Circle Internet Group (CRCL) director awarded 2,018 restricted stock units
Rhea-AI Filing Summary
Neville Patrick Sean reported acquisition or exercise transactions in this Form 4 filing.
Circle Internet Group, Inc. director Neville Patrick Sean received a grant of 2,018 shares of Class A common stock in the form of restricted stock units. These units were granted on May 15, 2026 and vest on the earlier of the company’s next annual stockholder meeting or the first anniversary of the grant, subject to his continued service.

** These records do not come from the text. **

-- ==== Sys2Proof/Config.lean ====
section
/-! DEFINITION. What the platform fixes, and the free values (spec/00_scope.md R3, R4). -/

namespace Sys2Proof.Config

/-- `LOAD_ADDR`: the program load address and the reset value of `PC` (R3, R27). -/
def loadAddr : Nat := 0x200

/-- `MEM_SIZE`: addresses 0x000 to 0xFFF exist (R3, R40). -/
def memSize : Nat := 4096

/-- `FONT`, at its default (R4): the table of spec/70_reset_and_hazards.md R257, 16 glyphs of 5 bytes.
PRESUMED (log entry 1, unsafe): the spec gives this table from general knowledge. -/
def font : List Byte :=
  [0xF0, 0x90, 0x90, 0x90, 0xF0] ++ [0x20, 0x60, 0x20, 0x20, 0x70] ++
  [0xF0, 0x10, 0xF0, 0x80, 0xF0] ++ [0xF0, 0x10, 0xF0, 0x10, 0xF0] ++
  [0x90, 0x90, 0xF0, 0x10, 0x10] ++ [0xF0, 0x80, 0xF0, 0x10, 0xF0] ++
  [0xF0, 0x80, 0xF0, 0x90, 0xF0] ++ [0xF0, 0x10, 0x20, 0x40, 0x40] ++
  [0xF0, 0x90, 0xF0, 0x90, 0xF0] ++ [0xF0, 0x90, 0xF0, 0x10, 0xF0] ++
  [0xF0, 0x90, 0xF0, 0x90, 0x90] ++ [0xE0, 0x90, 0xE0, 0x90, 0xE0] ++
  [0xF0, 0x80, 0x80, 0x80, 0xF0] ++ [0xE0, 0x90, 0x90, 0x90, 0xE0] ++
  [0xF0, 0x80, 0xF0, 0x80, 0xF0] ++ [0xF0, 0x80, 0xF0, 0x80, 0x80]

/-- The free value `key(t, ·)`: the levels of the 16 keypad inputs in cycle `t`, bit `k` for key `k`, under no law
(R4, R162; 93_implementation_defined.md U9). Read only where `State.keyIn` names no level (log entry 3). -/
opaque keypad : Nat → BitVec 16

/-- The free value `rnd(t)`: the byte the random source delivers in cycle `t`, under no law
(R4, R126; 93_implementation_defined.md U8). Read only where `State.rndIn` names no byte (log entry 4). -/
opaque randomByte : Nat → Byte

end Sys2Proof.Config
end

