/-! ### setPc -/

@[simp] theorem setPc_v (w : Word) : (s.setPc w).v = s.v := rfl
@[simp] theorem setPc_index (w : Word) : (s.setPc w).index = s.index := rfl
@[simp] theorem setPc_pc (w : Word) : (s.setPc w).pc = w := rfl
@[simp] theorem setPc_sp (w : Word) : (s.setPc w).sp = s.sp := rfl
@[simp] theorem setPc_stack (w : Word) : (s.setPc w).stack = s.stack := rfl
@[simp] theorem setPc_dt (w : Word) : (s.setPc w).dt = s.dt := rfl
@[simp] theorem setPc_st (w : Word) : (s.setPc w).st = s.st := rfl
@[simp] theorem setPc_faultRec (w : Word) : (s.setPc w).faultRec = s.faultRec := rfl
@[simp] theorem setPc_mem (w : Word) : (s.setPc w).mem = s.mem := rfl
@[simp] theorem setPc_fb (w : Word) : (s.setPc w).fb = s.fb := rfl
@[simp] theorem setPc_sink (w : Word) : (s.setPc w).sink = s.sink := rfl
@[simp] theorem setPc_keyIn (w : Word) : (s.setPc w).keyIn = s.keyIn := rfl
@[simp] theorem setPc_rndIn (w : Word) : (s.setPc w).rndIn = s.rndIn := rfl
@[simp] theorem setPc_cycle (w : Word) : (s.setPc w).cycle = s.cycle := rfl
@[simp] theorem setPc_events (w : Word) : (s.setPc w).events = s.events := rfl

/-! ### setIndex -/

@[simp] theorem setIndex_v (w : Word) : (s.setIndex w).v = s.v := rfl
@[simp] theorem setIndex_index (w : Word) : (s.setIndex w).index = w := rfl
@[simp] theorem setIndex_pc (w : Word) : (s.setIndex w).pc = s.pc := rfl
@[simp] theorem setIndex_sp (w : Word) : (s.setIndex w).sp = s.sp := rfl
@[simp] theorem setIndex_stack (w : Word) : (s.setIndex w).stack = s.stack := rfl
@[simp] theorem setIndex_dt (w : Word) : (s.setIndex w).dt = s.dt := rfl
@[simp] theorem setIndex_st (w : Word) : (s.setIndex w).st = s.st := rfl
@[simp] theorem setIndex_faultRec (w : Word) : (s.setIndex w).faultRec = s.faultRec := rfl
@[simp] theorem setIndex_mem (w : Word) : (s.setIndex w).mem = s.mem := rfl
@[simp] theorem setIndex_fb (w : Word) : (s.setIndex w).fb = s.fb := rfl
@[simp] theorem setIndex_sink (w : Word) : (s.setIndex w).sink = s.sink := rfl
@[simp] theorem setIndex_keyIn (w : Word) : (s.setIndex w).keyIn = s.keyIn := rfl
@[simp] theorem setIndex_rndIn (w : Word) : (s.setIndex w).rndIn = s.rndIn := rfl
@[simp] theorem setIndex_cycle (w : Word) : (s.setIndex w).cycle = s.cycle := rfl
@[simp] theorem setIndex_events (w : Word) : (s.setIndex w).events = s.events := rfl

/-! ### setDt -/

@[simp] theorem setDt_v (b : Byte) : (s.setDt b).v = s.v := rfl
@[simp] theorem setDt_index (b : Byte) : (s.setDt b).index = s.index := rfl
@[simp] theorem setDt_pc (b : Byte) : (s.setDt b).pc = s.pc := rfl
@[simp] theorem setDt_sp (b : Byte) : (s.setDt b).sp = s.sp := rfl
@[simp] theorem setDt_stack (b : Byte) : (s.setDt b).stack = s.stack := rfl
@[simp] theorem setDt_dt (b : Byte) : (s.setDt b).dt = b := rfl
@[simp] theorem setDt_st (b : Byte) : (s.setDt b).st = s.st := rfl
@[simp] theorem setDt_faultRec (b : Byte) : (s.setDt b).faultRec = s.faultRec := rfl
@[simp] theorem setDt_mem (b : Byte) : (s.setDt b).mem = s.mem := rfl
@[simp] theorem setDt_fb (b : Byte) : (s.setDt b).fb = s.fb := rfl
@[simp] theorem setDt_sink (b : Byte) : (s.setDt b).sink = s.sink := rfl
@[simp] theorem setDt_keyIn (b : Byte) : (s.setDt b).keyIn = s.keyIn := rfl
@[simp] theorem setDt_rndIn (b : Byte) : (s.setDt b).rndIn = s.rndIn := rfl
@[simp] theorem setDt_cycle (b : Byte) : (s.setDt b).cycle = s.cycle := rfl
@[simp] theorem setDt_events (b : Byte) : (s.setDt b).events = s.events := rfl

After this grant, he directly holds 2,018 Class A shares and has additional Class B common stock positions that are convertible into Class A on a one-for-one basis, including shares held directly and through irrevocable grantor trusts, with beneficial ownership disclaimed as described in the filing.
Positive
- None.
Negative
- None.
Insider Trade Summary
| Type | Security | Shares | Price | Value |
|---|---|---|---|---|
| Grant/Award | Class A Common Stock | 2,018 | $0.00 | -- |
| holding | Class B Common Stock | -- | -- | -- |
| holding | Class B Common Stock | -- | -- | -- |
| holding | Class A Common Stock | -- | -- | -- |
Footnotes (1)
- The restricted stock units were granted on May 15, 2026 and vest on the earlier date of the Issuer's next annual meeting of stockholders and the first anniversary of the grant date, subject to the Reporting Person's continued service with the Issuer through the applicable vesting date. Represents 2,018 shares of Class A common stock subject to outstanding restricted stock units granted to the Reporting Person. Represents shares of Class A common stock held through an irrevocable grantor trust, of which the Reporting Person's wife, daughter and brother-in-law are trustees and the Reporting Person's child is the beneficiary. The Reporting Person disclaims beneficial ownership of the shares of Class A common stock. Each share of Class B common stock is convertible into Class A common stock on a one-for-one basis at the option of the Reporting Person. In addition, each share of Class B common stock will convert automatically into Class A common stock on a one-for-one basis upon any transfer of such share, except for certain permitted transfers described in the Issuer's Amended and Restated Certificate of Incorporation. Shares of Class B common stock do not expire. Represents shares of Class B common stock held through an irrevocable grantor trust, of which the Reporting Person is the sole trustee and the Reporting Person is a beneficiary. The Reporting Person is entitled to annuity payments from the trust, with any remaining assets to be distributed to the Calico Trust, of which the Reporting Person's child is the beneficiary. The Reporting Person disclaims beneficial ownership of the shares of Class B common stock except to the extent of his pecuniary interest therein.